→ Directions
Give the count of lines below that include the word "frameByte", and say nothing else.

→ Extracted information
theorem bitOf_of_band {c : Config} {n : Nat} {b : Bool} (band : if b then isOne c n = true else isZero c n = true) :
    bitOf c n = some b := by
  cases b with
  | true => exact bitOf_of_isOne band
  | false => exact bitOf_of_isZero (by simpa using band)

section ReadBits
variable {c : Config} {k : Nat} {w : BitVec 24} {ps : List Pulse} {p : Pulse} (second : ps[1]? = some p)
include second

/-- One turn of the loop whose HIGH stands for a bit. -/
theorem readBits_succ_of_bit {b : Bool} (bit : bitOf c p.n.toNat = some b) :
    readBits c (k + 1) w ps = readBits c k (w.shiftConcat b) (ps.drop 2) := by
  match ps, second with
  | l :: h :: rest, second =>
    cases second
    rw [readBits_succ, bit]
    rfl

/-- The turn that ends the loop: its HIGH fits neither band (rule R148). -/
theorem readBits_succ_of_nearMiss (miss : bitOf c p.n.toNat = none) :
    readBits c (k + 1) w ps = (ps.drop 2, some (inconclusiveEvent p.n)) := by
  match ps, second with
  | l :: h :: rest, second =>
    cases second
    rw [readBits_succ, miss]
    rfl

end ReadBits

/-- The word after the bits `f 0` to `f (k - 1)` (rule R147: the first one is the most significant). -/
def collectBits (f : Nat → Bool) (k : Nat) : BitVec 24 := (List.range k).foldl (fun w j => w.shiftConcat (f j)) 0#24

theorem collectBits_succ (f : Nat → Bool) (k : Nat) :
    collectBits f (k + 1) = (collectBits f k).shiftConcat (f k) := by
  rw [collectBits, List.range_succ, List.foldl_append]
  rfl

/-- The first `k` bits of `w` are the number above its other bits. -/
theorem collectBits_wordBit (w : BitVec 24) {k : Nat} (le : k ≤ 24) : collectBits (wordBit w) k = w >>> (24 - k) := by
  induction k with
  | zero => exact (BitVec.ushiftRight_eq_zero le_rfl).symm
  | succ k ih =>
    rw [collectBits_succ, ih (by omega), wordBit, show 23 - k = 24 - k - 1 by omega,
      ← BitVec.shiftRight_sub_one_eq_shiftConcat w (by omega)]
    rfl

/-- The turns of the loop whose HIGHs stand for bits, and the turns still to go. -/
theorem readBits_add_of_bits {c : Config} {ps : List Pulse} {f : Nat → Bool} {k : Nat}
    (bits : ∀ j < k, ∃ p, ps[2 * j + 1]? = some p ∧ bitOf c p.n.toNat = some (f j)) (m : Nat) :
    readBits c (k + m) 0#24 ps = readBits c m (collectBits f k) (ps.drop (2 * k)) := by
  induction k generalizing m with
  | zero => rw [Nat.zero_add]; rfl
  | succ k ih =>
    obtain ⟨p, at_p, bit⟩ := bits k (Nat.lt_succ_self k)
    have second : (ps.drop (2 * k))[1]? = some p := by rw [List.getElem?_drop, at_p]
    rw [Nat.add_right_comm k 1 m, Nat.add_assoc, ih (fun j lt => bits j (Nat.lt_succ_of_lt lt)),
      readBits_succ_of_bit second bit, collectBits_succ, List.drop_drop]
    rfl

/-- Settles O32: the loop runs to its end, on the bits of `w` from the most significant one on
(`collectBits_wordBit`). -/
theorem completeFrameDecodes : Obligations.CompleteFrameDecodes := by
  rintro c (_ | ⟨sync, ps⟩) _ w count ⟨⟩ low long bits
  rw [List.length_cons] at count
  have bits' : ∀ j < 24, ∃ p, (sync :: ps)[2 * j + 1]? = some p ∧ bitOf c p.n.toNat = some (wordBit w j) := by
    intro j lt
    obtain ⟨p, at_p, band⟩ := bits j lt
    exact ⟨p, at_p, bitOf_of_band band⟩
  rw [decodeAttempt_of_sync low long (by omega), readBits_add_of_bits bits' 0, collectBits_wordBit w le_rfl]
  rfl

/-- Settles O33: the loop reads the bits before the near miss (`readBits_add_of_bits`), and there it ends. -/
theorem nearMissIsInconclusive : Obligations.NearMissIsInconclusive := by
  rintro c (_ | ⟨sync, ps⟩) _ p k count ⟨⟩ low long inside bits at_p notOne notZero bound
  rw [List.length_cons] at count
  have read : ∀ j < k, ∃ b q, (sync :: ps)[2 * j + 1]? = some q ∧ bitOf c q.n.toNat = some b := by
    intro j lt
    obtain ⟨q, at_q, one | zero⟩ := bits j lt
    · exact ⟨true, q, at_q, bitOf_of_isOne one⟩
    · exact ⟨false, q, at_q, bitOf_of_isZero zero⟩
  choose! f bits' using read
  have second : ((sync :: ps).drop (2 * k))[1]? = some p := by rw [List.getElem?_drop, at_p]
  refine ⟨p.n.setWidth 28, ?_, ?_⟩
  · rw [BitVec.toNat_setWidth, Nat.mod_eq_of_lt bound]
  · have turns := readBits_add_of_bits bits' (23 - k + 1)
    rw [show k + (23 - k + 1) = 24 by omega] at turns
    rw [decodeAttempt_of_sync low long (by omega), turns,
      readBits_succ_of_nearMiss second (bitOf_of_neither notOne notZero), List.drop_drop]
    rfl

end Sys2Proof.Machine
end

section
/-! SUPPORT. A frame as the receiver sees it (`43_frame_encoder.md` rules R171, R172 and R175; `42_frame_decoder.md`
rule R154): its bytes as the runs of its schedule, the pulses these leave, and the obligations about a lone frame and
about copies back to back. -/

namespace Sys2Proof.Machine

/-! ## Rules R171 and R172: the frame is its schedule, rendered -/

/-- A range cut into `n` parts of length `m`. -/
theorem map_range_mul {α : Type} (f : Nat → α) (n m : Nat) :
    (List.range (n * m)).map f = (List.range n).flatMap fun k => (List.range m).map fun i => f (k * m + i) := by
  induction n with
  | zero => rw [Nat.zero_mul]; rfl
  | succ n ih =>
    rw [Nat.succ_mul, List.range_add, List.map_append, ih, List.range_succ, List.flatMap_append, List.map_map]
    simp [Function.comp_def]

/-- The levels of a span, one per unit interval. -/
def Span.levels (s : Span) : List Level := List.replicate s.intervals s.lvl

theorem intervalLevel_of_bit (w : BitVec 24) (k i : Nat) (lt : i < 4) :
    intervalLevel w (14 + (k * 4 + i)) =
      if wordBit w k then (if i = 0 then .high else .low) else (if i ≤ 2 then .high else .low) := by
  have bit : (14 + (k * 4 + i) - 14) / 4 = k := by omega
  have phase : (14 + (k * 4 + i) - 14) % 4 = i := by omega
  simp only [intervalLevel, wordBit, bit, phase]
  rw [if_neg (by omega), if_neg (by omega)]
  rfl

theorem map_intervalLevel_bit (w : BitVec 24) (k : Nat) :
    (List.range 4).map (fun i => intervalLevel w (14 + (k * 4 + i))) =
      (bitSpans (wordBit w k)).flatMap Span.levels := by
  have levels : (List.range 4).map (fun i => intervalLevel w (14 + (k * 4 + i))) =
      (List.range 4).map fun i =>
        if wordBit w k then (if i = 0 then .high else .low) else (if i ≤ 2 then .high else .low) :=
    List.map_congr_left fun i mem => intervalLevel_of_bit w k i (List.mem_range.mp mem)
  rw [levels]
  cases wordBit w k <;> rfl

/-- The spans of the 24 bits, the most significant first. -/
def dataSpans (w : BitVec 24) : List Span := (List.range 24).flatMap fun k => bitSpans (wordBit w k)

theorem schedule_eq (w : BitVec 24) : schedule w = ⟨.high, 1⟩ :: ⟨.low, 13⟩ :: dataSpans w := rfl

/-- The closed form of rule R172 gives the levels of the schedule of rule R171, unit interval by unit interval. -/
theorem map_intervalLevel (w : BitVec 24) :
    (List.range 110).map (intervalLevel w) = (schedule w).flatMap Span.levels := by
  have cut : List.range 110 = List.range 14 ++ (List.range (24 * 4)).map (14 + ·) := List.range_add (n := 14) (m := 96)
  have first : (List.range 14).map (intervalLevel w) = Span.levels ⟨.high, 1⟩ ++ Span.levels ⟨.low, 13⟩ := rfl
  rw [cut, List.map_append, List.map_map, map_range_mul, first, schedule_eq, List.flatMap_cons, List.flatMap_cons,
    List.append_assoc, dataSpans, List.flatMap_assoc]
  simp only [Function.comp_apply, map_intervalLevel_bit]

/-- The bytes of one unit interval. -/
def intervalBytes (c : Config) (l : Level) : List Byte := List.replicate (2 * ival c) (levelByte l)

theorem flatMap_intervalBytes_levels (c : Config) (s : Span) :
    s.levels.flatMap (intervalBytes c) = List.replicate (2 * (s.intervals * ival c)) (levelByte s.lvl) := by
  rw [Span.levels, List.flatMap_replicate, intervalBytes, List.flatten_replicate_replicate, Nat.mul_left_comm]

theorem renderSchedule_eq (c : Config) (spans : List Span) :
    renderSchedule c spans = (spans.flatMap Span.levels).flatMap (intervalBytes c) := by
  rw [List.flatMap_assoc]
  simp only [flatMap_intervalBytes_levels, renderSchedule]

/-- Both forms give each unit interval's level in `2*IVAL` bytes, and the levels agree (`map_intervalLevel`). -/
theorem frame_eq_renderSchedule (c : Config) (cv : BitVec 4) :
    frame c cv = renderSchedule c (schedule (frameWord c cv)) := by
  have length : frameLen c = 110 * (2 * ival c) := by rw [frameLen_eq]; omega
  have interval : ∀ t, (List.range (2 * ival c)).map (fun i => frameByte c cv (0 + (t * (2 * ival c) + i))) =
      intervalBytes c (intervalLevel (frameWord c cv) t) := by
    intro t
    refine List.eq_replicate_iff.mpr ⟨by simp, List.forall_mem_map.mpr fun i mem => ?_⟩
    have inside := List.mem_range.mp mem
    rw [frameByte, Nat.div_div_eq_div_mul, Nat.zero_add, Nat.mul_comm t,
      Nat.mul_add_div (by omega), Nat.div_eq_of_lt inside, Nat.add_zero]
  rw [renderSchedule_eq, ← map_intervalLevel, List.flatMap_map, frame, frameSlice, length, map_range_mul]
  simp only [interval]

/-! ## Rules R52 and R70: the samples of a rendered schedule -/

/-- The sample the transmitter sends for a level. -/
def levelSample (l : Level) : Sample := ⟨s8 (levelByte l), s8 (levelByte l)⟩

@[simp] theorem levelSample_level (l : Level) : (levelSample l).level = l := by cases l <;> rfl

theorem level_of_mem_replicate {l : Level} {n : Nat} : ∀ p ∈ List.replicate n (levelSample l), p.level = l :=
  fun p mem => by rw [List.eq_of_mem_replicate mem, levelSample_level]

theorem samplesOf_replicate (l : Level) (n : Nat) :
    samplesOf (List.replicate (2 * n) (levelByte l)) = List.replicate n (levelSample l) := by
  induction n with
  | zero => rfl
  | succ n ih =>
    rw [Nat.mul_succ, List.replicate_succ, List.replicate_succ, samplesOf_pair, ih, List.replicate_succ, levelSample]

theorem samplesOf_levelSamples (l : Level) (n : Nat) :
    samplesOf (levelSamples l n) = List.replicate n (levelSample l) := by
  have bytes : levelSamples l n = List.replicate (2 * n) (levelByte l) := by
    rw [Nat.mul_comm]
    exact List.flatten_replicate_replicate (n := n) (m := 2)
  rw [bytes, samplesOf_replicate]

/-- The samples of one span. -/
def Span.samples (c : Config) (s : Span) : List Sample := List.replicate (s.intervals * ival c) (levelSample s.lvl)

theorem samplesOf_renderSchedule (c : Config) (spans : List Span) :
    samplesOf (renderSchedule c spans) = spans.flatMap (Span.samples c) := by
  induction spans with
  | nil => rfl
  | cons s spans ih =>
    rw [renderSchedule, List.flatMap_cons, samplesOf_append _ _ (by simp), samplesOf_replicate]
    exact congrArg _ ih

theorem samplesOf_take : ∀ (n : Nat) (bytes : List Byte), samplesOf (bytes.take (2 * n)) = (samplesOf bytes).take n
  | 0, _ => rfl
  | _ + 1, [] => rfl
  | _ + 1, [_] => rfl
  | n + 1, bi :: bq :: rest => by
    rw [Nat.mul_succ, List.take_succ_cons, List.take_succ_cons, samplesOf_pair, samplesOf_pair, List.take_succ_cons,
      samplesOf_take n rest]

/-- The first `IVAL + 1` samples of a frame: its first HIGH run, and the LOW sample that ends it. -/
def frameHead (c : Config) : List Sample := List.replicate (ival c) (levelSample .high) ++ [levelSample .low]

/-- The samples of a frame's preamble: one unit interval HIGH and 13 LOW (rule R171). -/
def preambleSamples (c : Config) : List Sample := frameHead c ++ List.replicate (13 * ival c - 1) (levelSample .low)

theorem preambleSamples_eq {c : Config} (legal : c.legal = true) :
    preambleSamples c = Span.samples c ⟨.high, 1⟩ ++ Span.samples c ⟨.low, 13⟩ := by
  have positive := ival_pos legal
  rw [preambleSamples, frameHead, List.append_assoc, List.singleton_append, ← List.replicate_succ,
    Nat.sub_add_cancel (by omega), Span.samples, Span.samples, Nat.one_mul]

theorem samplesOf_frame {c : Config} (legal : c.legal = true) (cv : BitVec 4) :
    samplesOf (frame c cv) = preambleSamples c ++ (dataSpans (frameWord c cv)).flatMap (Span.samples c) := by
  rw [frame_eq_renderSchedule, samplesOf_renderSchedule, schedule_eq, List.flatMap_cons, List.flatMap_cons,
    preambleSamples_eq legal, List.append_assoc]

theorem samplesOf_take_frame {c : Config} (legal : c.legal = true) (cv : BitVec 4) :
    samplesOf ((frame c cv).take (2 * (ival c + 1))) = frameHead c := by
  rw [samplesOf_take, samplesOf_frame legal, preambleSamples, List.append_assoc]
  exact List.take_left' (by simp [frameHead])

theorem frame_length_even (c : Config) (v : BitVec 4) : (frame c v).length % 2 = 0 := by
  rw [frame_length, frameLen_eq]
  omega

/-! ## Rules R121 and R122: the runs of the receive path -/

theorem receive_append_fst (c : Config) (ps qs : List Sample) (r : RxPath) :
    (receive c (ps ++ qs) r).1 = (receive c qs (receive c ps r).1).1 := by rw [receive_append]

theorem receive_append_snd (c : Config) (ps qs : List Sample) (r : RxPath) :
    (receive c (ps ++ qs) r).2 = (receive c ps r).2 ++ (receive c qs (receive c ps r).1).2 := by rw [receive_append]

/-- The finished runs and the current one. -/
def RxPath.runs (r : RxPath) : List Pulse := r.pbuf ++ [⟨r.last, r.run⟩]

theorem RxPath.getLast?_runs (r : RxPath) : r.runs.getLast? = some ⟨r.last, r.run⟩ := List.getLast?_concat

→ Result of the task
2